晚晚明白了,“你嘴裏說的那個人,是不是……讓你們自殺的人?”
長發鬱氣鬼道,“是他,但又不是他一個人,那個村裏的每一個人,都是導致我們死去的劊子手!他們都該死!可是,憑什麽,最後死的人是我,我們這群無辜的女人,都被逼死了!我們就是想回家而已,為什麽,為什麽要這麽對我們……”
長發鬼低頭嗚咽,看起來很悲傷。
鬼是沒有眼淚的,她也隻能低頭悲傷的啜泣。
晚晚感覺到了她的悲傷,也感覺到了這裏鬱氣鬼的悲傷。
她隱隱的感覺到,這裏的鬱氣鬼們,好像都是可憐的小姐姐們。
“姐姐們,你們究竟經曆了什麽?”
晚晚終於將心裏的話問出來,“你們都看起來很好看,生前應該都很好,為什麽會淪落到自殺而亡,還……變成了這樣?”
長發鬱氣鬼忽然從自己的身體裏變出一個小光球,這是靈魂的最核心之處,通過這裏,晚晚可以輕易的看到這個鬱氣鬼的過往,也可以輕易的捏死她的靈魂。
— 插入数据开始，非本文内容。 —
-- ==== Sys2Proof/Tests/Slice0.lean ====
section
/-! SUPPORT. The model's own tests. -/

namespace Sys2Proof.Machine

set_option Elab.async false

/-! ### Ill-formed operands, one for each check of Sys2Proof/WellFormed.lean -/

/-- A bundle of empty slots. -/
def blank : Bundle := ⟨0, 0, 0, ⟨0, 0, 0, 0, 0, 0⟩, ⟨0, 0, 0, 0, 0, 0⟩, ⟨0, 0, 0, 0⟩, ⟨0, 0, 0, 0, 0⟩, ⟨0, 0, 0, 0, 0⟩, ⟨0, 0, 0, 0, 0⟩⟩

/-- A frame header of zeros. -/
def header0 : FrameHeader := { dstId := 0, srcId := 0, job := 0, off := 0, type := 0, vc := 0, len := 0, tag := 0, kind := 0, poison := 0, op := 0 }

theorem test_wf_sop_nop : Instr.wf (.nop 0 { blank with seq := { blank.seq with sop := 1 } }) = false := by decide

theorem test_wf_sop : ([.loop 0 blank, .endLaunch 0 blank, .halt 0 blank, .barrier 0 blank, .forage 0 blank, .fprime 0 blank, .lidx 0 blank, .li 0 blank, .lui 0 blank, .add 0 blank, .sub 0 blank, .and 0 blank, .or 0 blank, .xor 0 blank, .shl 0 blank, .shr 0 blank, .sar 0 blank, .mul 0 blank, .minu 0 blank, .maxu 0 blank, .addi 0 blank, .sltu 0 blank, .sld 0 blank, .sst 0 blank, .wdesc 0 blank, .wrcp 0 blank, .tbr 0 blank] : List Instr).all (fun i => !i.wf) = true := by decide

theorem test_wf_slots : ([.productOperation 0 blank, .statisticsProduct 0 blank, .alternatingPair 0 blank, .pass 0 blank, .move 0 0 blank, .move 0 1 blank, .gather 0 0 blank, .zero 0 blank, .copy 0 blank] : List Instr).all (fun i => !i.wf) = true := by decide

theorem test_wf_broadcast : Instr.wf (.breakBroadcast 3 3) = false := by decide

theorem test_wf_span_empty : Instr.wf (.localRead .host 0 0) = false := by decide

theorem test_wf_span_end : Instr.wf (.localRead .host (BitVec.ofNat 42 (2 ^ 42 - 1)) 2) = false := by decide

theorem test_wf_write_empty : Instr.wf (.localWrite .host 0 [] false) = false := by decide

theorem test_wf_scrub : Instr.wf (.scrubWrite (2 ^ 37)) = false := by decide

theorem test_wf_poison : Instr.wf (.poisonWrite (2 ^ 37)) = false := by decide

theorem test_wf_scout_zero : Instr.wf (.scoutMessage ⟨[], ⟨0, 0, 0, 0, 0⟩⟩ [⟨0, 0, 0⟩]) = false := by decide

theorem test_wf_scout_order : Instr.wf (.scoutMessage ⟨[], ⟨0, 0, 0, 0, 0⟩⟩ [⟨1, 0, 1⟩, ⟨0, 7, 1⟩]) = false := by decide

theorem test_wf_carry_targets : Instr.wf (.carryRow ⟨[], ⟨0, 0, 0, 0, []⟩⟩ [] []) = false := by decide

theorem test_wf_carry_granule : Instr.wf (.carryRow ⟨[], ⟨0, 0, 0, 0, [(0, 0, 0)]⟩⟩ [0] []) = false := by decide

theorem test_wf_carry_poison : Instr.wf (.carryRow ⟨[], ⟨0, 0, 0, 0, [(0, 0, 0)]⟩⟩ (List.replicate 32 0) [1]) = false := by decide

theorem test_wf_post : Instr.wf (.post .host 0 (List.replicate 32 0)) = false := by decide

theorem test_wf_return_targets : Instr.wf (.returnRow ⟨[], ⟨0, 0, 0, 0, [(0, 0, 0), (1, 0, 0)]⟩⟩ [] []) = false := by decide

theorem test_wf_port : Instr.wf (.postPort .host 0 (List.replicate 33 0)) = false := by decide

theorem test_wf_contribution : Instr.wf (.contribution ⟨[], 0⟩ ⟨0, 0⟩ 0 0 0 [0] []) = false := by decide

theorem test_wf_result : Instr.wf (.result ⟨[], 0⟩ ⟨0, 0⟩ 0 0 0 [] [0]) = false := by decide

theorem test_wf_atomic_sizes : ([.swap (.keeper 0) 0 2 0, .cas (.keeper 0) 0 2 0 0, .fetchAdd (.keeper 0) 0 2 0, .fetchAnd (.keeper 0) 0 2 0, .fetchOr (.keeper 0) 0 2 0, .fetchXor (.keeper 0) 0 2 0, .fetchMaxu (.keeper 0) 0 2 0, .fetchMinu (.keeper 0) 0 2 0, .fetchMaxs (.keeper 0) 0 2 0, .fetchMins (.keeper 0) 0 2 0, .lr 0 0 2, .sc 0 0 2 0] : List Instr).all (fun i => !i.wf) = true := by decide

theorem test_wf_addv : Instr.wf (.addvF32 (.keeper 0) 0 [0]) = false := by decide

theorem test_wf_write : Instr.wf (.write 0 header0 []) = false := by decide

theorem test_wf_masked_length : Instr.wf (.writeMasked 0 header0 []) = false := by decide

theorem test_wf_masked_size : Instr.wf (.writeMasked 0 { header0 with op := 4 } (List.replicate 32 0)) = false := by decide

theorem test_wf_response : Instr.wf (.response 0 header0 [0]) = false := by decide

theorem test_wf_credits : Instr.wf (.creditExchange 0 []) = false := by decide

theorem test_wf_msix_end : Instr.wf (.msixTableWrite 1024 0) = false := by decide

theorem test_wf_msix_align : Instr.wf (.msixTableWrite 2 0) = false := by decide

theorem test_wf_register_size : Instr.wf (.registerWrite .host 0 0 [0]) = false := by decide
緊接著,其他的鬱氣鬼也紛紛的變出來小光球,都紛紛遞給了晚晚。
這些鬱氣鬼都願意將自己的命門交給晚晚。
晚晚垂下大眼睛沉默一瞬,又道,
“你們真的願意嗎?這……是你們的命門,你們真的這麽相信我嗎?”
所有的鬱氣鬼紛紛朝著晚晚磕頭,
“求仙人救我。”
晚晚明白了。
她選擇性的接過了長發鬱氣鬼的小光球,對著她道,
“結界,我要看你的記憶了,如果你覺得不合適,就推我。”
長發鬱氣鬼搖頭,
“不,我相信仙人,隻求仙人願意幫我們入輪回,也渴求仙人……可以還我們一個公道。”
晚晚伸出食指,輕輕的觸碰了那個小光球。
洶湧的記憶忽然衝向了晚晚的大腦中。